Sunday, August 1, 2010

Saymoukda Vongsay receives Alfred C. Carey Award

On August 1st, Saymoukda Vongsay became the first writer to receive the Alfred C. Carey Prize in Spoken Word Poetry.

The award was established to honor Alfred Charles Carey, the grandfather of writer and community activist Brandon Lacy Campos. "Grandpa Carey was a tremendous human being," Lacy Campos remarked. "He was a working class mixed race man of Irish and Ojibwe descent. His mother, Suzanna, was born on La Courte Oreilles Reservation in Wisconsin, and my grandfather worked his whole life as a roofer. He was a scion of one of the original families of Duluth, MN, and he was the gentlest soul I have ever met. I love and honor my grandfather. He was, in many respects, the ideal male figure in my life, and I miss him dearly."
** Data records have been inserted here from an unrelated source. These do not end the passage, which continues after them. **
-- ==== Sys2Proof/Decode.lean ====
section
/-! DEFINITION. Decoding a command word, total on all 2^64 words (30_encoding.md rules R80 to R97), the opcode table of R93 as
data, the encoder written from the format tables R81 to R92, and the assembler of R98 and R99, from text to commands. -/

namespace Sys2Proof

/-- Why a word spells no command (R94, R95). -/
inductive Illegal where
  /-- The opcode is one of the 239 not listed in R93. -/
  | unassignedOpcode (opcode : Byte)
  /-- The opcode is listed and a reserved bit of its format is 1 (R95). -/
  | reservedBitSet (opcode : Byte)
deriving DecidableEq, Repr

/-- What decoding a word gives: a command, or the word is an illegal command (R94). -/
inductive Decoded where
  | instr (i : Instr)
  | illegal (why : Illegal)
deriving DecidableEq, Repr

/-- The opcode of a command word, bits 63:56 (R80). -/
def opcodeOf (w : CmdWord) : Byte := w.extractLsb 63 56

/-- The command `i`, if the reserved bits `r` of its format are all 0; otherwise the word is illegal (R95). -/
def ifReservedZero {n : Nat} (w : CmdWord) (r : BitVec n) (i : Instr) : Decoded :=
  if r = 0#n then .instr i else .illegal (.reservedBitSet (opcodeOf w))

/-- Decoding (R93, R94): the opcode selects the format, the format's fields are read as they stand (R97), and a 1 in a reserved
bit makes the word illegal (R95). -/
def decode (w : CmdWord) : Decoded :=
  match (opcodeOf w).toNat with
  | 0x00 => ifReservedZero w (w.extractLsb 55 0) .nop
  | 0x01 => ifReservedZero w (w.extractLsb 55 0) .reset
  | 0x02 => ifReservedZero w (w.extractLsb 55 0) .clrerr
  | 0x10 => ifReservedZero w (w.extractLsb 55 0) .bbClear
  | 0x11 => ifReservedZero w (w.extractLsb 49 32) (.bbAppend (w.extractLsb 55 50) (w.extractLsb 31 0))
  | 0x12 => ifReservedZero w (w.extractLsb 55 32) (.bbEbv (w.extractLsb 31 0))
  | 0x18 => ifReservedZero w (w.extractLsb 55 13) (.maskLd (w.extractLsb 12 8) (w.extractLsb 7 0))
  | 0x19 => .instr (.selBuild (w.extractLsb 55 52) (w.extractLsb 51 48) (w.extractLsb 47 44) (w.extractLsb 43 32)
      (w.extractLsb 31 0))
  | 0x20 => ifReservedZero w (w.extractLsb 55 0) .crcInit
  | 0x21 => ifReservedZero w (w.extractLsb 55 8) (.crcByte (w.extractLsb 7 0))
  | 0x22 => ifReservedZero w (w.extractLsb 55 16) (.crcWord (w.extractLsb 15 0))
  | 0x30 => ifReservedZero w (w.extractLsb 55 18) (.calLdw (w.extractLsb 17 16) (w.extractLsb 15 0))
  | 0x31 => ifReservedZero w (w.extractLsb 55 11) (.calLdb (w.extractLsb 10 8) (w.extractLsb 7 0))
  | 0x32 => ifReservedZero w (w.extractLsb 55 2) (.calDecode (w.extractLsb 1 0))
  | 0x33 => ifReservedZero w (w.extractLsb 55 0) .calClear
  | 0x40 => ifReservedZero w (w.extractLsb 55 48) (.classify (w.extractLsb 47 32) (w.extractLsb 31 16) (w.extractLsb 15 0))
  | 0x41 => ifReservedZero w (w.extractLsb 55 33) (.clsBack (w.extractLsb 32 32) (w.extractLsb 31 16) (w.extractLsb 15 0))
  | _ => .illegal (.unassignedOpcode (opcodeOf w))

/-! ### The opcode table -/

/-- A row of the opcode table (R93): a word `w` spells the command when `w AND mask = pattern`. -/
structure OpcodeRow where
  mnemonic : String
  pattern : CmdWord
  mask : CmdWord
deriving DecidableEq, Repr

/-- The word matches the row (R93). -/
abbrev OpcodeRow.matches (r : OpcodeRow) (w : CmdWord) : Prop := w &&& r.mask = r.pattern

/-- The table of R93, in the order of its rows. `decode` is written from the formats, not from this table; that the two agree is
a statement about the model. -/
def opcodeTable : List OpcodeRow :=
  [ ⟨"BB_CLEAR", 0x1000000000000000, 0xFFFFFFFFFFFFFFFF⟩,
    ⟨"BB_APPEND", 0x1100000000000000, 0xFF03FFFF00000000⟩,
    ⟨"BB_EBV", 0x1200000000000000, 0xFFFFFFFF00000000⟩,
    ⟨"MASK_LD", 0x1800000000000000, 0xFFFFFFFFFFFFE000⟩,
    ⟨"SEL_BUILD", 0x1900000000000000, 0xFF00000000000000⟩,
    ⟨"CRC_INIT", 0x2000000000000000, 0xFFFFFFFFFFFFFFFF⟩,
    ⟨"CRC_BYTE", 0x2100000000000000, 0xFFFFFFFFFFFFFF00⟩,
    ⟨"CRC_WORD", 0x2200000000000000, 0xFFFFFFFFFFFF0000⟩,
    ⟨"CAL_LDW", 0x3000000000000000, 0xFFFFFFFFFFFC0000⟩,
    ⟨"CAL_LDB", 0x3100000000000000, 0xFFFFFFFFFFFFF800⟩,
    ⟨"CAL_DECODE", 0x3200000000000000, 0xFFFFFFFFFFFFFFFC⟩,
    ⟨"CAL_CLEAR", 0x3300000000000000, 0xFFFFFFFFFFFFFFFF⟩,
    ⟨"CLASSIFY", 0x4000000000000000, 0xFFFF000000000000⟩,
    ⟨"CLS_BACK", 0x4100000000000000, 0xFFFFFFFE00000000⟩,
    ⟨"NOP", 0x0000000000000000, 0xFFFFFFFFFFFFFFFF⟩,
    ⟨"RESET", 0x0100000000000000, 0xFFFFFFFFFFFFFFFF⟩,
    ⟨"CLRERR", 0x0200000000000000, 0xFFFFFFFFFFFFFFFF⟩ ]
When the award was originally announced, Brandon Lacy Campos noted "Alfred C. Carey was a hard working man from Northern Minnesota. He worked in construction, specifically roofing, while raising a family of 8, including three children not biologically his own. He represented a series of beautiful and sometimes hard contradictions in race, class, and history. He also, without a vocabulary around race and sexuality, accepted all of his children and grandchildren for who they were without judgment."

The first Alfred C. Carey Prize in Spoken Word Poetry was awarded to Saymoukda Duangphouxay Vongsay for her poem When Everything Was Everything. Vongsay will receive $150 with the award.

A Minnesota-based Lao American writer, essayist, playwright and spoken word poet, Vongsay has performed across the United States and in Italy and Japan. She is currently studying for her master’s degree in public policy.

Vongsay is also co-founder of The Unit Collective, and a member of Imperial DJ Science Crew. She is the author of “No Regrets”, a collection of poetry and haikus published by Baby Rabbit Publishing. Her work has been published by Altra Magazine, the Journal of Southeast Asian American Education and Advancement and Bakka Literary Journal.

Vongsay is chair of the first Lao American Writers Summit in Minnesota this August in Minneapolis. She has worked actively to support the work of Lao women writers and artists across the country to celebrate heritage, diversity and community development.